TASK INSTRUCTIONS -> Would you please output, word for word, the span of the listing below that opens on the line containing "(d.grd.stage = .run → d.pwr.trip = 0 →" and closes on the line containing "exec (.resetRelease st) ⟨q, d⟩ = .next ⟨q, (d.setGrd"? Include both ends and nothing more.

──────

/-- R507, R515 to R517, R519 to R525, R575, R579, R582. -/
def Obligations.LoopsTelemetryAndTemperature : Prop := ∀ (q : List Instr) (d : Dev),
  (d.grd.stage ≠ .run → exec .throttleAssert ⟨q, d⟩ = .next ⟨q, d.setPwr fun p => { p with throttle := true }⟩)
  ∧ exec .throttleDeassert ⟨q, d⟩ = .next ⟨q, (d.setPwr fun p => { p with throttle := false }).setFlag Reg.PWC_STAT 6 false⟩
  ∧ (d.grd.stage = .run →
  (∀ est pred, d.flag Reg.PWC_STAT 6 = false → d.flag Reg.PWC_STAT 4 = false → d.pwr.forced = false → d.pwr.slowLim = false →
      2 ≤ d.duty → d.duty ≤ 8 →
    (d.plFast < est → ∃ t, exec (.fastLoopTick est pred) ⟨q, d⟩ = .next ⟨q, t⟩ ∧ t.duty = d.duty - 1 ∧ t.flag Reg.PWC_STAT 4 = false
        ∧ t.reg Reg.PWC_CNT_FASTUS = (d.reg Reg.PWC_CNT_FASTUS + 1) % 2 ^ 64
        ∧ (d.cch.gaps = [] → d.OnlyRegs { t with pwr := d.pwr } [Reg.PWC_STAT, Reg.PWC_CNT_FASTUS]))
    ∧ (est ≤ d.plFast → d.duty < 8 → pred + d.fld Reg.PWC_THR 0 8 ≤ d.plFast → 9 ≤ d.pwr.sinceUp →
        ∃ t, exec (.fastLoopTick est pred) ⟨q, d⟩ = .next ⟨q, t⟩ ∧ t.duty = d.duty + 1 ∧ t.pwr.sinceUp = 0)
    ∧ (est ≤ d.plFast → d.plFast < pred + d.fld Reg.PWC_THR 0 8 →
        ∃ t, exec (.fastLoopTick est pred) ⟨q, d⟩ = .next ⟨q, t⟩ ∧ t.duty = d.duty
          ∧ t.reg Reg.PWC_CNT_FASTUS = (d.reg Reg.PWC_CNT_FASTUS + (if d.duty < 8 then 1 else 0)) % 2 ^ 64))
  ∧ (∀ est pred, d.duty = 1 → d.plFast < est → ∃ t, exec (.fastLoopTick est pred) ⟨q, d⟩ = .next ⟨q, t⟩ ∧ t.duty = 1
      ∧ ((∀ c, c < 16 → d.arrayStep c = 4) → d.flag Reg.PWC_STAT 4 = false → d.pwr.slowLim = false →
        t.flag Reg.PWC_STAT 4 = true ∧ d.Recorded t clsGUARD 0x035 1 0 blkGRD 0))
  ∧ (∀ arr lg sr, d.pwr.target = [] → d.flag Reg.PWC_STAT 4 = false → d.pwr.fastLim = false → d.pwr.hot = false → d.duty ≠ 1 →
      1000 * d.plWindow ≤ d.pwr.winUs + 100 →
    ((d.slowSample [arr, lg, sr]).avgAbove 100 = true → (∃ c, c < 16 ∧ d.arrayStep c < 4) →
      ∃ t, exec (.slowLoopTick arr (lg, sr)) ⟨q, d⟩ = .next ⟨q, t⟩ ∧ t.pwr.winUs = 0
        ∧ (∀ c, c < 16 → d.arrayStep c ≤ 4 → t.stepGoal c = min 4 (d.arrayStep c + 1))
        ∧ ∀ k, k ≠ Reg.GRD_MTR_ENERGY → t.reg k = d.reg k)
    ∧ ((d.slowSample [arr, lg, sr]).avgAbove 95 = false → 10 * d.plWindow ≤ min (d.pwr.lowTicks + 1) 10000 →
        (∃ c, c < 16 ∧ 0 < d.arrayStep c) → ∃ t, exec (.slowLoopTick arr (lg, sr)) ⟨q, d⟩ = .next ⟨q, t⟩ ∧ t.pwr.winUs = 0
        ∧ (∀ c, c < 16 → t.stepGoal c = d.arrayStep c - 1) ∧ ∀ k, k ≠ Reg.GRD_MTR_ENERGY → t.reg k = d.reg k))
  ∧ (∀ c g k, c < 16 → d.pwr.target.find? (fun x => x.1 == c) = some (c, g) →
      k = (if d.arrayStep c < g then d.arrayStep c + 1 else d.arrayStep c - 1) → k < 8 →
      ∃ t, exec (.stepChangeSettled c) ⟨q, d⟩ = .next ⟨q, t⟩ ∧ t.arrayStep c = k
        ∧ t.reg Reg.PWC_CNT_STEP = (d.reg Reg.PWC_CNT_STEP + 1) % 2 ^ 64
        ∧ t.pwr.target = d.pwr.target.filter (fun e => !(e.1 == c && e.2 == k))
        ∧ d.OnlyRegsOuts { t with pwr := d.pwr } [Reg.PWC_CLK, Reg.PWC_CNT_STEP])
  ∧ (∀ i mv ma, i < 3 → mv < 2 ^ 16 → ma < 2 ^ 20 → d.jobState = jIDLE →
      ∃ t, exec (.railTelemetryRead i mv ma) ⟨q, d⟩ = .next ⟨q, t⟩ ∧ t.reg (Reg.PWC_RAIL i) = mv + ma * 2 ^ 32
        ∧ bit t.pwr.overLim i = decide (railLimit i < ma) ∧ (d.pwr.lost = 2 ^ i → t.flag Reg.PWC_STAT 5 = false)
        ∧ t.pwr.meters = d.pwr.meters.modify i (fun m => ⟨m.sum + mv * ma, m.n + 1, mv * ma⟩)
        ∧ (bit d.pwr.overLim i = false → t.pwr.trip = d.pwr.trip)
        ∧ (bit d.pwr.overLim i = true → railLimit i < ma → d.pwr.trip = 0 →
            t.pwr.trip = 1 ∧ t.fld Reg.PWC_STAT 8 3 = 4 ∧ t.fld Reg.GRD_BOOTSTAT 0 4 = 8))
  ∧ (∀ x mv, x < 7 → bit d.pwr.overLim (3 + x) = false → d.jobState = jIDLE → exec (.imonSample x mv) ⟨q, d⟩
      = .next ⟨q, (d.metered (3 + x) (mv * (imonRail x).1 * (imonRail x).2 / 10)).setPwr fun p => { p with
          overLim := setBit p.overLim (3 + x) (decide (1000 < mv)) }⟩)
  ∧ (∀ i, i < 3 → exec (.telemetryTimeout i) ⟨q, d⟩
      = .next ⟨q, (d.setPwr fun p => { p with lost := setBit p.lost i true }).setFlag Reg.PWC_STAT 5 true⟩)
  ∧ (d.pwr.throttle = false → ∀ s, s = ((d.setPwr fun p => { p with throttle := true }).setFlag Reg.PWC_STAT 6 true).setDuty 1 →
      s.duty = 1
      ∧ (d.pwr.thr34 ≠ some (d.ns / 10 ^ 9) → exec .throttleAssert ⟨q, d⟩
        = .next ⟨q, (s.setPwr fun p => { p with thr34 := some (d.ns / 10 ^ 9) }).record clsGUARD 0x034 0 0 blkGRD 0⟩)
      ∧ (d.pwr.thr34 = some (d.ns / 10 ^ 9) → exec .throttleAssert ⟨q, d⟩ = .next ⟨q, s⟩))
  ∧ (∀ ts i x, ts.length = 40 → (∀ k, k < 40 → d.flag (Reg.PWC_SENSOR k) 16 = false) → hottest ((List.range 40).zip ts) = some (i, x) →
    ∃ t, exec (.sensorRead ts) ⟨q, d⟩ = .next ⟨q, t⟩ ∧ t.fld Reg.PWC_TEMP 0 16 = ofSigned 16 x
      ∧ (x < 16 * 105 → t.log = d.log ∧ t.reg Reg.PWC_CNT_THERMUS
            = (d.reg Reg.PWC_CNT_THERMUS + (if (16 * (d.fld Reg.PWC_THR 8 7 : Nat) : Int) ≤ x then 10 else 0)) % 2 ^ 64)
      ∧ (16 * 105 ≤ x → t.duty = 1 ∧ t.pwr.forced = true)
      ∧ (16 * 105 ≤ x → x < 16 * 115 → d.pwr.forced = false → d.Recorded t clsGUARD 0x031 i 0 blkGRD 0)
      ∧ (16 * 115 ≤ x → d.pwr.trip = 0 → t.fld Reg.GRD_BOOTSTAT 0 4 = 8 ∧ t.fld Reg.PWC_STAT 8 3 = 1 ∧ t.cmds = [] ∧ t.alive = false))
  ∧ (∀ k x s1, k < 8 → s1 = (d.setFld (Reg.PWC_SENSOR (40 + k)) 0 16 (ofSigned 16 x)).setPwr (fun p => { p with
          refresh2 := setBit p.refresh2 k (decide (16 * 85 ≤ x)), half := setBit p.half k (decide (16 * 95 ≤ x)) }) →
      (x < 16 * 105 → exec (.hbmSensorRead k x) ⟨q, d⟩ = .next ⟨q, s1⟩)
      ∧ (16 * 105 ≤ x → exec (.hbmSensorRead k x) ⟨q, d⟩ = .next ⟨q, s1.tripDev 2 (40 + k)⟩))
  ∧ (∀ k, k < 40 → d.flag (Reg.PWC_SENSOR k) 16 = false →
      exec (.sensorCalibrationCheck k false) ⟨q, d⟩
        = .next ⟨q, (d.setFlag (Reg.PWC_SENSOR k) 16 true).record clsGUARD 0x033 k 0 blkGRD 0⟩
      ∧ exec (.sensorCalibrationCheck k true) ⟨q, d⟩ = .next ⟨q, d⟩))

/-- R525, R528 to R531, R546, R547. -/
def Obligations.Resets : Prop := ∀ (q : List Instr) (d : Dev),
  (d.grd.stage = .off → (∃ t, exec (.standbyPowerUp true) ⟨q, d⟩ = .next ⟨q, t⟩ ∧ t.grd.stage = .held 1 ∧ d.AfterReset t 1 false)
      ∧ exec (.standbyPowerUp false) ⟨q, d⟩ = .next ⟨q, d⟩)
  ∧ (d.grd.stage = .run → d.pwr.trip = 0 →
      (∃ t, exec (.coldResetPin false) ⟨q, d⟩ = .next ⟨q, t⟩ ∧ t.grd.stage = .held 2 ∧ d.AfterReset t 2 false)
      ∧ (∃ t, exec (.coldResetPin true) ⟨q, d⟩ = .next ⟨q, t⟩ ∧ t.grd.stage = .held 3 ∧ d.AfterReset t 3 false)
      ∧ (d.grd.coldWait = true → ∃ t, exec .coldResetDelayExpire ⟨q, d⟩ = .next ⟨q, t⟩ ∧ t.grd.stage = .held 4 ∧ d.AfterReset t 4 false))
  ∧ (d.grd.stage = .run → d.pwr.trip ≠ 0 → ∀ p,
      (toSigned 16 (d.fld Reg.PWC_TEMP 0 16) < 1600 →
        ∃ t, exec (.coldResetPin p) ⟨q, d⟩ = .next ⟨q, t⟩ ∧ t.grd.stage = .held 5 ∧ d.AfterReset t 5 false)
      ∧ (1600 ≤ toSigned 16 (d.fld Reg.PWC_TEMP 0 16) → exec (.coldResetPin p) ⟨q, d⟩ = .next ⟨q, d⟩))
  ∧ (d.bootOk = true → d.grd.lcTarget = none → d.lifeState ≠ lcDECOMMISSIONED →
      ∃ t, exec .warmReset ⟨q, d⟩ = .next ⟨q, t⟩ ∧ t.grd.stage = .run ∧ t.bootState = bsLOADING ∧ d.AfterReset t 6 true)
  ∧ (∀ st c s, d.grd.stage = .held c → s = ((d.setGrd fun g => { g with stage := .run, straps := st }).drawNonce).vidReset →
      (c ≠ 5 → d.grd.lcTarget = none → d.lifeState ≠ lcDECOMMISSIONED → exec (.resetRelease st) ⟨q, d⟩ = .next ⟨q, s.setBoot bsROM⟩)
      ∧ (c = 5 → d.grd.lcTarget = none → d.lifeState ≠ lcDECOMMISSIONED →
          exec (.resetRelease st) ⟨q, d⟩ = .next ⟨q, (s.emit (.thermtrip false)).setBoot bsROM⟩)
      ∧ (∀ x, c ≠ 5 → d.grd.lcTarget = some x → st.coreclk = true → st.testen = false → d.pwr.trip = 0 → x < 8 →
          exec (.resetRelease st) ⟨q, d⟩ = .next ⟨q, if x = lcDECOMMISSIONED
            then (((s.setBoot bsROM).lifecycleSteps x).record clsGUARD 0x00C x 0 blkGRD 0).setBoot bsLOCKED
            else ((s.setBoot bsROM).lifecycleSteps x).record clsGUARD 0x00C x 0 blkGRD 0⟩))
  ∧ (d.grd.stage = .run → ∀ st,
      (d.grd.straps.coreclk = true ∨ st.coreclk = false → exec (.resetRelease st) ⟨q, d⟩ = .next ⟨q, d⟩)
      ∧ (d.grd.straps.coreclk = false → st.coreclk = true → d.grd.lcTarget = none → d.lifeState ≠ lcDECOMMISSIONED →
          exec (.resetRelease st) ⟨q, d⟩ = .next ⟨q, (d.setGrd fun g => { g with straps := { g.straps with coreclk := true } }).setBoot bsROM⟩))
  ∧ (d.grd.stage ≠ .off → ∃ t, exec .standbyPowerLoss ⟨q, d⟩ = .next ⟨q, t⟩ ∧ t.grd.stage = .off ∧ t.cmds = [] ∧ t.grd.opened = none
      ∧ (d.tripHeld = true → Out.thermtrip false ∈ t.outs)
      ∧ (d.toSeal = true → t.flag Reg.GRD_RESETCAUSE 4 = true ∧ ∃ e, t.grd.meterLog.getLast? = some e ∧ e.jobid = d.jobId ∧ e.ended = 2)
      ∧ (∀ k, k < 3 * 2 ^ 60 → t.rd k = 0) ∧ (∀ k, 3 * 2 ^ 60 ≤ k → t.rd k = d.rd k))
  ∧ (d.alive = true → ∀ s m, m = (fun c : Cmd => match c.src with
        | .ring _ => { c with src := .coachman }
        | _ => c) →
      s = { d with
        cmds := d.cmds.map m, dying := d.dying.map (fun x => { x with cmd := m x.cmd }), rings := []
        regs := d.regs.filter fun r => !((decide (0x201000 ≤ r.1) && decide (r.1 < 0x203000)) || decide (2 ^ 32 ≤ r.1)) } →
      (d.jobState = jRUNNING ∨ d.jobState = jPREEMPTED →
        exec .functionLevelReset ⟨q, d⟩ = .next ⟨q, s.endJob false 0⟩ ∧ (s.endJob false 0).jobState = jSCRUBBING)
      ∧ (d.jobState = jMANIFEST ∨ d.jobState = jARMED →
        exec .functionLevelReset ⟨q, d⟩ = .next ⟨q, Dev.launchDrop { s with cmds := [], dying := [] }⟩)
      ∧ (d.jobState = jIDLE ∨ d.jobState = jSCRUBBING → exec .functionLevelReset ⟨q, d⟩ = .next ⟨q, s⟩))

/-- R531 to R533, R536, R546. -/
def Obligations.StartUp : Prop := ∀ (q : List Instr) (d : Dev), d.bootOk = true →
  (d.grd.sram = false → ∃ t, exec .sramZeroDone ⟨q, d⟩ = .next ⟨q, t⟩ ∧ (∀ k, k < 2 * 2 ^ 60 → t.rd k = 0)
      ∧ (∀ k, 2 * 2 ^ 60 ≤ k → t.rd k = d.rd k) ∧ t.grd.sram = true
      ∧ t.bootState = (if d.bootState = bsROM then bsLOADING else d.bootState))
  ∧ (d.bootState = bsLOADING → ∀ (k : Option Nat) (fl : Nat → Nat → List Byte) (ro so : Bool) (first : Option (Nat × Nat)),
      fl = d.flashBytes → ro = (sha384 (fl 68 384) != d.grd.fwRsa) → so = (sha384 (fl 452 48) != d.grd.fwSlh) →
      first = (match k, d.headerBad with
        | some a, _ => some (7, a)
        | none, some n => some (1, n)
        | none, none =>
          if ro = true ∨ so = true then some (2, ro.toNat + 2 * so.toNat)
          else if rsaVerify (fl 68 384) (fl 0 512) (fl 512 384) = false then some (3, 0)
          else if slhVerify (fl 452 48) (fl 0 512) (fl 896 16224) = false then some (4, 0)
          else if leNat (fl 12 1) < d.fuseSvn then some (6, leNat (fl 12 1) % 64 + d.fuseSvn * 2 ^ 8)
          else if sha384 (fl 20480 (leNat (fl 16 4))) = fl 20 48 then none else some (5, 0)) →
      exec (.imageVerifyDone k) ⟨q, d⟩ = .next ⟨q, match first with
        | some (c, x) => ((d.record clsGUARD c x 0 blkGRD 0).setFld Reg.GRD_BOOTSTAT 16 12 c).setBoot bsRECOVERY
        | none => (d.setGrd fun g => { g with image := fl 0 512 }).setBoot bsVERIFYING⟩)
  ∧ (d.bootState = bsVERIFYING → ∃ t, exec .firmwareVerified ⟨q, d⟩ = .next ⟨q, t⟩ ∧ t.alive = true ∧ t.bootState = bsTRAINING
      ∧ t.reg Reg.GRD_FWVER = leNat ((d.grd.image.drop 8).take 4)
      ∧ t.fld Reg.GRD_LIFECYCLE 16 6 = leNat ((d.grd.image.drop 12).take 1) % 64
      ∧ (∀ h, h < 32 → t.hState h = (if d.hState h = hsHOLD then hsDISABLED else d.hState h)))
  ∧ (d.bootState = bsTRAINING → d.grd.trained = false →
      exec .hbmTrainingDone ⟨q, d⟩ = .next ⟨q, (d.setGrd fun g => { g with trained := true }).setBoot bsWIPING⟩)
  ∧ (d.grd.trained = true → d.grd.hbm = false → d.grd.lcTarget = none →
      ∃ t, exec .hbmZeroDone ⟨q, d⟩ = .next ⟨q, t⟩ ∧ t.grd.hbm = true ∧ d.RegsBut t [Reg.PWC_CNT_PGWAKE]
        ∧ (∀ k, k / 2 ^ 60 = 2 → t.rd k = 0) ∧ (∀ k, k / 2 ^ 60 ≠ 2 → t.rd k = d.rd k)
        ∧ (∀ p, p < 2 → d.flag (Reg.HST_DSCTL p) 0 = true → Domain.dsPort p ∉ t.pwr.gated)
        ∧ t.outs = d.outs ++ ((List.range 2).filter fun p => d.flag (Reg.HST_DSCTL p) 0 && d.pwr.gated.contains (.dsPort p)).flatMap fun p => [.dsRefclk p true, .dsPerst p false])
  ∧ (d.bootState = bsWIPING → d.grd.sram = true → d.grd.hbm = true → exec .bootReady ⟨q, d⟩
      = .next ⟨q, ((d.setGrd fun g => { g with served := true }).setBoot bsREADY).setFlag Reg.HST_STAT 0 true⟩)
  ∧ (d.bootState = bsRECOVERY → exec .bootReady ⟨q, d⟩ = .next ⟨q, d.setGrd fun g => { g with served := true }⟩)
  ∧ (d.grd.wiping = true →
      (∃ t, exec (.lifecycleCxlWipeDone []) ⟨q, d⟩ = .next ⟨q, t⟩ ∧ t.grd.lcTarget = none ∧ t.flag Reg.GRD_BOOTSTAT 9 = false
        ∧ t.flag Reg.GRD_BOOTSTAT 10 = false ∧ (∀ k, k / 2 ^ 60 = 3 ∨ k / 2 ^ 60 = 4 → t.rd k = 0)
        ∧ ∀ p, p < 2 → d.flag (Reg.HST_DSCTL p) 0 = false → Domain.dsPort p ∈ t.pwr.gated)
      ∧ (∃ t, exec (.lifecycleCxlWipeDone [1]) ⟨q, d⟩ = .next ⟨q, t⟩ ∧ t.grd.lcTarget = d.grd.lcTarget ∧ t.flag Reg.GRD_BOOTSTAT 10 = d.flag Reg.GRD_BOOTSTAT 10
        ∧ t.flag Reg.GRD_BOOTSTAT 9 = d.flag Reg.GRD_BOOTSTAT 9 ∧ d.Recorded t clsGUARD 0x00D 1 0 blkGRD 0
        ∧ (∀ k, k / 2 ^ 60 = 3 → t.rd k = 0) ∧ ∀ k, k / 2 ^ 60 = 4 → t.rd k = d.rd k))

──────

EXERCISE RESULT ->
  ∧ (d.grd.stage = .run → d.pwr.trip = 0 →
      (∃ t, exec (.coldResetPin false) ⟨q, d⟩ = .next ⟨q, t⟩ ∧ t.grd.stage = .held 2 ∧ d.AfterReset t 2 false)
      ∧ (∃ t, exec (.coldResetPin true) ⟨q, d⟩ = .next ⟨q, t⟩ ∧ t.grd.stage = .held 3 ∧ d.AfterReset t 3 false)
      ∧ (d.grd.coldWait = true → ∃ t, exec .coldResetDelayExpire ⟨q, d⟩ = .next ⟨q, t⟩ ∧ t.grd.stage = .held 4 ∧ d.AfterReset t 4 false))
  ∧ (d.grd.stage = .run → d.pwr.trip ≠ 0 → ∀ p,
      (toSigned 16 (d.fld Reg.PWC_TEMP 0 16) < 1600 →
        ∃ t, exec (.coldResetPin p) ⟨q, d⟩ = .next ⟨q, t⟩ ∧ t.grd.stage = .held 5 ∧ d.AfterReset t 5 false)
      ∧ (1600 ≤ toSigned 16 (d.fld Reg.PWC_TEMP 0 16) → exec (.coldResetPin p) ⟨q, d⟩ = .next ⟨q, d⟩))
  ∧ (d.bootOk = true → d.grd.lcTarget = none → d.lifeState ≠ lcDECOMMISSIONED →
      ∃ t, exec .warmReset ⟨q, d⟩ = .next ⟨q, t⟩ ∧ t.grd.stage = .run ∧ t.bootState = bsLOADING ∧ d.AfterReset t 6 true)
  ∧ (∀ st c s, d.grd.stage = .held c → s = ((d.setGrd fun g => { g with stage := .run, straps := st }).drawNonce).vidReset →
      (c ≠ 5 → d.grd.lcTarget = none → d.lifeState ≠ lcDECOMMISSIONED → exec (.resetRelease st) ⟨q, d⟩ = .next ⟨q, s.setBoot bsROM⟩)
      ∧ (c = 5 → d.grd.lcTarget = none → d.lifeState ≠ lcDECOMMISSIONED →
          exec (.resetRelease st) ⟨q, d⟩ = .next ⟨q, (s.emit (.thermtrip false)).setBoot bsROM⟩)
      ∧ (∀ x, c ≠ 5 → d.grd.lcTarget = some x → st.coreclk = true → st.testen = false → d.pwr.trip = 0 → x < 8 →
          exec (.resetRelease st) ⟨q, d⟩ = .next ⟨q, if x = lcDECOMMISSIONED
            then (((s.setBoot bsROM).lifecycleSteps x).record clsGUARD 0x00C x 0 blkGRD 0).setBoot bsLOCKED
            else ((s.setBoot bsROM).lifecycleSteps x).record clsGUARD 0x00C x 0 blkGRD 0⟩))
  ∧ (d.grd.stage = .run → ∀ st,
      (d.grd.straps.coreclk = true ∨ st.coreclk = false → exec (.resetRelease st) ⟨q, d⟩ = .next ⟨q, d⟩)
      ∧ (d.grd.straps.coreclk = false → st.coreclk = true → d.grd.lcTarget = none → d.lifeState ≠ lcDECOMMISSIONED →
          exec (.resetRelease st) ⟨q, d⟩ = .next ⟨q, (d.setGrd fun g => { g with straps := { g.straps with coreclk := true } }).setBoot bsROM⟩))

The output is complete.